After that she didn't hear Chen's reply,
or any of the hubbub around her. She knelt in the sticky dirt, cradled Liam's head on her lap, and stroked his wet hair away from his forehead.
"This is the last time I'm going to come to your rescue, Liam O'Shea," she said, choking on tears that wouldn't stop. "You'd damn well better recover, or I'm never going to let you forget it."
For once he had no retort.
Chapter Twenty-Two
Time's glory is to calm
contending kings,
To unmask falsehood and
bring truth to light.
—William Shakespeare
"HE'LL BE FINE, Miss MacKenzie, I do assure you. They are only flesh wounds, and you did well to stop the bleeding so quickly."
The portly doctor closed his bag and gathered the other two watchers in with his gaze. "I'll grant you, if the knife had struck a little more to the right, it might have been far more tricky. But under the circumstances, I've stitched him up and all he'll need is a bit of rest."
Rest, ha, Perry thought. Liam would be on his feet within a day, if Perry knew anything about the Irishman.
And he did.
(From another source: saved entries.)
theorem test_decode_pokeControl : reads (.hop 0x0000016) = some [.pokeControl 0x16] := by decide
theorem test_decode_pokeChsel : reads (.hop 0x0000105) = some [.pokeChsel 0x05] := by decide
theorem test_decode_pokeEnvselLo : reads (.hop 0x0000201) = some [.pokeEnvselLo 0x01] := by decide
theorem test_decode_pokeEnvselHi : reads (.hop 0x0000380) = some [.pokeEnvselHi 0x80] := by decide
theorem test_decode_pokeWptrLo : reads (.hop 0x0000434) = some [.pokeWptrLo 0x34] := by decide
theorem test_decode_pokeWptrHi : reads (.hop 0x0000512) = some [.pokeWptrHi 0x12] := by decide
theorem test_decode_pokeWdataLo : reads (.hop 0x0000640) = some [.pokeWdataLo 0x40] := by decide
theorem test_decode_pokeWdataHi : reads (.hop 0x0000701) = some [.pokeWdataHi 0x01] := by decide
/-- The windows of PEEK are unmapped for POKE (T1). -/
theorem test_decode_pokeUnmapped :
    reads (.hop 0x00008FF) = some [.pokeUnmapped 0x0008 0xFF] ∧
      reads (.hop 0x0001001) = some [.pokeUnmapped 0x0010 0x01] := by decide
theorem test_decode_peekControl : reads (.hop 0x1000000) = some [.peekControl] := by decide
theorem test_decode_peekChctrl : reads (.hop 0x1001700) = some [.peekChctrl 7] := by decide
theorem test_decode_peekEnvctrl : reads (.hop 0x1002F00) = some [.peekEnvctrl 15] := by decide
/-- The addresses T1 lists. -/
theorem test_decode_peekUnmapped :
    [0x0008, 0xFFFF, 0x0002, 0x000F, 0x0018, 0x001F, 0x0030].all
      (fun a : Half => decide (reads (.hop (0x1#3 ++ a ++ 0#8)) = some [.peekUnmapped a])) = true := by decide
theorem test_decode_tick : reads (.hop 0x2000000) = some [.tick] := by decide
theorem test_decode_init : reads (.hop 0x3000000) = some [.init] := by decide
theorem test_decode_destroy : reads (.hop 0x4000000) = some [.destroy] := by decide
/-- Kinds 5, 6, 7 are no operations (R91). -/
theorem test_decode_other_kinds :
    reads (.hop 0x5000000) = none ∧ reads (.hop 0x6000000) = none ∧ reads (.hop 0x7FFFFFF) = none := by decide
theorem test_decode_ctlClrEnvsel : reads (.ctl 0x01) = some [.ctlClrEnvsel] := by decide
theorem test_decode_ctlClrWptr : reads (.ctl 0x02) = some [.ctlClrWptr] := by decide
theorem test_decode_ctlClrWdata : reads (.ctl 0x04) = some [.ctlClrWdata] := by decide
theorem test_decode_ctlRsvd3 : reads (.ctl 0x08) = some [.ctlRsvd3] := by decide
theorem test_decode_ctlFwdEnvg : reads (.ctl 0x10) = some [.ctlFwdEnvg] := by decide
theorem test_decode_ctlFwdChan : reads (.ctl 0x20) = some [.ctlFwdChan] := by decide
theorem test_decode_ctlRsvd6 : reads (.ctl 0x40) = some [.ctlRsvd6] := by decide
theorem test_decode_ctlFwdRam : reads (.ctl 0x80) = some [.ctlFwdRam] := by decide
/-- Several bits: ascending order (R102). -/
theorem test_decode_ctl_order : reads (.ctl 0x16) = some [.ctlClrWptr, .ctlClrWdata, .ctlFwdEnvg] := by decide
theorem test_decode_eCtrl : reads (.sube 0x0000F1) = some [.eCtrl 0xF1] := by decide
theorem test_decode_eMult : reads (.sube 0x000180) = some [.eMult 0x80] := by decide
theorem test_decode_eHold : reads (.sube 0x00027F) = some [.eHold 0x7F] := by decide
theorem test_decode_eStride : reads (.sube 0x000309) = some [.eStride 0x09] := by decide
theorem test_decode_eEntry :
    reads (.sube 0x0080AA) = some [.eEntry 0 0xAA] ∧ reads (.sube 0x0085C0) = some [.eEntry 5 0xC0] ∧
      reads (.sube 0x00FFBB) = some [.eEntry 127 0xBB] := by decide
/-- The numbers of V-ES-4. -/
theorem test_decode_eReserved :
    reads (.sube 0x007FCC) = some [.eReserved 127 0xCC] ∧ reads (.sube 0x0100DD) = some [.eReserved 256 0xDD] ∧
      reads (.sube 0x0004EE) = some [.eReserved 4 0xEE] := by decide
theorem test_decode_cCtrl : reads (.subc 0x00000F) = some [.cCtrl 0x0F] := by decide
theorem test_decode_cVoll : reads (.subc 0x0002C0) = some [.cVoll 0xC0] := by decide
theorem test_decode_cVolr : reads (.subc 0x00037F) = some [.cVolr 0x7F] := by decide
theorem test_decode_cAccmaxLo : reads (.subc 0x000434) = some [.cAccmaxLo 0x34] := by decide
theorem test_decode_cAccmaxHi : reads (.subc 0x000512) = some [.cAccmaxHi 0x12] := by decide
theorem test_decode_cAmpsel : reads (.subc 0x0006FF) = some [.cAmpsel 0xFF] := by decide
theorem test_decode_cCoefsel0 : reads (.subc 0x000701) = some [.cCoefsel0 0x01] := by decide
theorem test_decode_cCoefsel1 : reads (.subc 0x000802) = some [.cCoefsel1 0x02] := by decide
theorem test_decode_cCoefsel2 : reads (.subc 0x000921) = some [.cCoefsel2 0x21] := by decide
theorem test_decode_cCoefsel3 : reads (.subc 0x000A03) = some [.cCoefsel3 0x03] := by decide
theorem test_decode_cCoefsel4 : reads (.subc 0x000B04) = some [.cCoefsel4 0x04] := by decide
theorem test_decode_cCoefsel5 : reads (.subc 0x000C05) = some [.cCoefsel5 0x05] := by decide
theorem test_decode_cCoefsel6 : reads (.subc 0x000D06) = some [.cCoefsel6 0x06] := by decide
theorem test_decode_cCoefsel7 : reads (.subc 0x000E01) = some [.cCoefsel7 0x01] := by decide
theorem test_decode_cCoefsel8 : reads (.subc 0x000F08) = some [.cCoefsel8 0x08] := by decide
theorem test_decode_cCoefsel9 : reads (.subc 0x00101A) = some [.cCoefsel9 0x1A] := by decide
theorem test_decode_cLstartLo : reads (.subc 0x001105) = some [.cLstartLo 0x05] := by decide
theorem test_decode_cLstartHi : reads (.subc 0x001280) = some [.cLstartHi 0x80] := by decide
theorem test_decode_cLendLo : reads (.subc 0x00130F) = some [.cLendLo 0x0F] := by decide
theorem test_decode_cLendHi : reads (.subc 0x001401) = some [.cLendHi 0x01] := by decide
theorem test_decode_cReserved :
    reads (.subc 0x000155) = some [.cReserved 1 0x55] ∧ reads (.subc 0x001555) = some [.cReserved 21 0x55] := by decide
He'd come to know more about many things in the past two weeks—more about Liam, and Caroline, and himself.
As for Miss MacKenzie… She was wan and pale, a mere shadow of her usually robust self; she sagged in relief at the doctor's news. She'd hovered at Liam's side all the way back to his house, ignoring Chen's anxious presence and Caroline's questions and the police Chen had summoned.
Now the police were gone. Chen listened intently as Rose questioned the doctor at length; Caroline was downstairs with Mei Ling, comforting the girl as best she could.
Perry smiled softly. Caroline. She'd surprised even him today with her bravery and common sense. He'd been shocked to see her in Chinatown with Rose—and then not so shocked, knowing how much rebellion lurked under that lovely, delicate exterior.